The Regional and Global Context: War, Conflict, and Uncertainty

Egypt’s economic crisis cannot be understood in isolation from the regional and global context, which has posed additional challenges and risks for the country. The Covid-19 pandemic has had a devastating impact on the global economy, affecting trade, tourism, remittances, and investment. Egypt has been hit hard by the pandemic, which has infected over 1.5 million people and killed over 85,000 in the country. The pandemic has also disrupted the health system, the education sector, and the informal economy, which employs about 60 percent of the workforce.

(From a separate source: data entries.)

-- ==== Sys2Proof/Laws/State.lean ====
section
/-! SUPPORT. What each record update of State changes: one lemma per field per update, and what the accessors read after
it. -/

namespace Sys2Proof.Machine

/-! ## Fields -/

@[simp] theorem State.setStrand_time (s : State) (k : Nat) (x : Strand) : (s.setStrand k x).time = s.time := rfl
@[simp] theorem State.setStrand_mem (s : State) (k : Nat) (x : Strand) : (s.setStrand k x).mem = s.mem := rfl
@[simp] theorem State.setStrand_poison (s : State) (k : Nat) (x : Strand) : (s.setStrand k x).poison = s.poison := rfl
@[simp] theorem State.setStrand_zeroed (s : State) (k : Nat) (x : Strand) : (s.setStrand k x).zeroed = s.zeroed := rfl
@[simp] theorem State.setStrand_cores (s : State) (k : Nat) (x : Strand) : (s.setStrand k x).cores = s.cores := rfl
@[simp] theorem State.setStrand_tiles (s : State) (k : Nat) (x : Strand) : (s.setStrand k x).tiles = s.tiles := rfl
@[simp] theorem State.setStrand_zones (s : State) (k : Nat) (x : Strand) : (s.setStrand k x).zones = s.zones := rfl
@[simp] theorem State.setStrand_parts (s : State) (k : Nat) (x : Strand) : (s.setStrand k x).parts = s.parts := rfl
@[simp] theorem State.setStrand_tenants (s : State) (k : Nat) (x : Strand) : (s.setStrand k x).tenants = s.tenants := rfl
@[simp] theorem State.setStrand_rings (s : State) (k : Nat) (x : Strand) : (s.setStrand k x).rings = s.rings := rfl
@[simp] theorem State.setStrand_ports (s : State) (k : Nat) (x : Strand) : (s.setStrand k x).ports = s.ports := rfl
@[simp] theorem State.setStrand_launches (s : State) (k : Nat) (x : Strand) : (s.setStrand k x).launches = s.launches := rfl
@[simp] theorem State.setStrand_nextLaunch (s : State) (k : Nat) (x : Strand) : (s.setStrand k x).nextLaunch = s.nextLaunch := rfl
@[simp] theorem State.setStrand_module (s : State) (k : Nat) (x : Strand) : (s.setStrand k x).module = s.module := rfl
@[simp] theorem State.setStrand_accesses (s : State) (k : Nat) (x : Strand) : (s.setStrand k x).accesses = s.accesses := rfl
@[simp] theorem State.setStrand_ops (s : State) (k : Nat) (x : Strand) : (s.setStrand k x).ops = s.ops := rfl
@[simp] theorem State.setStrand_messages (s : State) (k : Nat) (x : Strand) : (s.setStrand k x).messages = s.messages := rfl
@[simp] theorem State.setStrand_packets (s : State) (k : Nat) (x : Strand) : (s.setStrand k x).packets = s.packets := rfl
@[simp] theorem State.setStrand_signals (s : State) (k : Nat) (x : Strand) : (s.setStrand k x).signals = s.signals := rfl
@[simp] theorem State.setStrand_treeMsgs (s : State) (k : Nat) (x : Strand) : (s.setStrand k x).treeMsgs = s.treeMsgs := rfl
@[simp] theorem State.setStrand_reports (s : State) (k : Nat) (x : Strand) : (s.setStrand k x).reports = s.reports := rfl
@[simp] theorem State.setStrand_slotWrites (s : State) (k : Nat) (x : Strand) : (s.setStrand k x).slotWrites = s.slotWrites := rfl
@[simp] theorem State.setStrand_placed (s : State) (k : Nat) (x : Strand) : (s.setStrand k x).placed = s.placed := rfl
@[simp] theorem State.setStrand_l2 (s : State) (k : Nat) (x : Strand) : (s.setStrand k x).l2 = s.l2 := rfl
@[simp] theorem State.setStrand_pri (s : State) (k : Nat) (x : Strand) : (s.setStrand k x).pri = s.pri := rfl
@[simp] theorem State.setStrand_hostAbsent (s : State) (k : Nat) (x : Strand) : (s.setStrand k x).hostAbsent = s.hostAbsent := rfl
@[simp] theorem State.setStrand_hostRefused (s : State) (k : Nat) (x : Strand) : (s.setStrand k x).hostRefused = s.hostRefused := rfl
@[simp] theorem State.setStrand_outputs (s : State) (k : Nat) (x : Strand) : (s.setStrand k x).outputs = s.outputs := rfl
@[simp] theorem State.setStrand_outbox (s : State) (k : Nat) (x : Strand) : (s.setStrand k x).outbox = s.outbox := rfl
@[simp] theorem State.setStrand_nextOrder (s : State) (k : Nat) (x : Strand) : (s.setStrand k x).nextOrder = s.nextOrder := rfl
@[simp] theorem State.setStrand_tagLog (s : State) (k : Nat) (x : Strand) : (s.setStrand k x).tagLog = s.tagLog := rfl
@[simp] theorem State.setStrand_nextTag (s : State) (k : Nat) (x : Strand) : (s.setStrand k x).nextTag = s.nextTag := rfl
@[simp] theorem State.setStrand_free (s : State) (k : Nat) (x : Strand) : (s.setStrand k x).free = s.free := rfl
@[simp] theorem State.setStrand_cur (s : State) (k : Nat) (x : Strand) : (s.setStrand k x).cur = s.cur := rfl
@[simp] theorem State.setStrand_input (s : State) (k : Nat) (x : Strand) : (s.setStrand k x).input = s.input := rfl
@[simp] theorem State.setStrand_agenda (s : State) (k : Nat) (x : Strand) : (s.setStrand k x).agenda = s.agenda := rfl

The war between Russia and Ukraine, which erupted in February 2023, has also had negative repercussions for Egypt’s economy. The war has disrupted the global wheat market, on which Egypt depends heavily, and has increased the geopolitical tensions and uncertainty in the region. Egypt has expressed its support for Ukraine’s sovereignty and territorial integrity, and has condemned Russia’s aggression. However, Egypt also has strong economic and military ties with Russia, which is a major arms supplier and a partner in several megaprojects, such as the Dabaa nuclear power plant and the Russian Industrial Zone.

The conflict between Israel and Gaza, which escalated in May 2023, has also affected Egypt’s economy and security. Egypt has played a mediating role between the two sides, and has tried to broker a ceasefire and a political solution. Egypt has also provided humanitarian aid and assistance to the people of Gaza, and has opened its border crossing at Rafah to allow the passage of wounded and aid workers. However, the conflict has also increased the security threats and instability in the Sinai Peninsula, where Egypt has been fighting a long-running insurgency by militant groups affiliated with the Islamic State.

The Way Forward: Challenges and Opportunities for Recovery

Egypt’s economic crisis is not a new phenomenon, but a culmination of decades of mismanagement, corruption, and repression. The country has faced several economic shocks and crises in the past, such as the 2011 revolution, the 2013 coup, the 2015 plane crash, and the 2016 currency crisis. However, the current crisis is arguably the most severe and complex, as it combines multiple internal and external factors that have strained the economy and the society.

The government has adopted a narrative of resilience and optimism, and has claimed that its economic reforms have yielded positive results and have prepared the country for recovery. However, this narrative has been challenged by the reality on the ground, and by the voices of dissent and discontent that have emerged from various segments of the society, such as workers, professionals, activists, and journalists. The government has responded to these voices with repression and intimidation, and has tightened its control over the media, the civil society, and the political space.

The way forward for Egypt’s economy is not clear or easy, but it requires a fundamental shift in the economic and political system. The country needs to address the root causes and structural problems that have plagued its economy for decades, such as the lack of transparency, accountability, and participation, the dominance of the military and the security apparatus, the inequality and exclusion of the majority, and the dependence and vulnerability to external shocks. The country also needs to seize the opportunities and potentials that exist within its economy and society, such as the human capital, the natural resources, the cultural diversity, and the regional and global partnerships.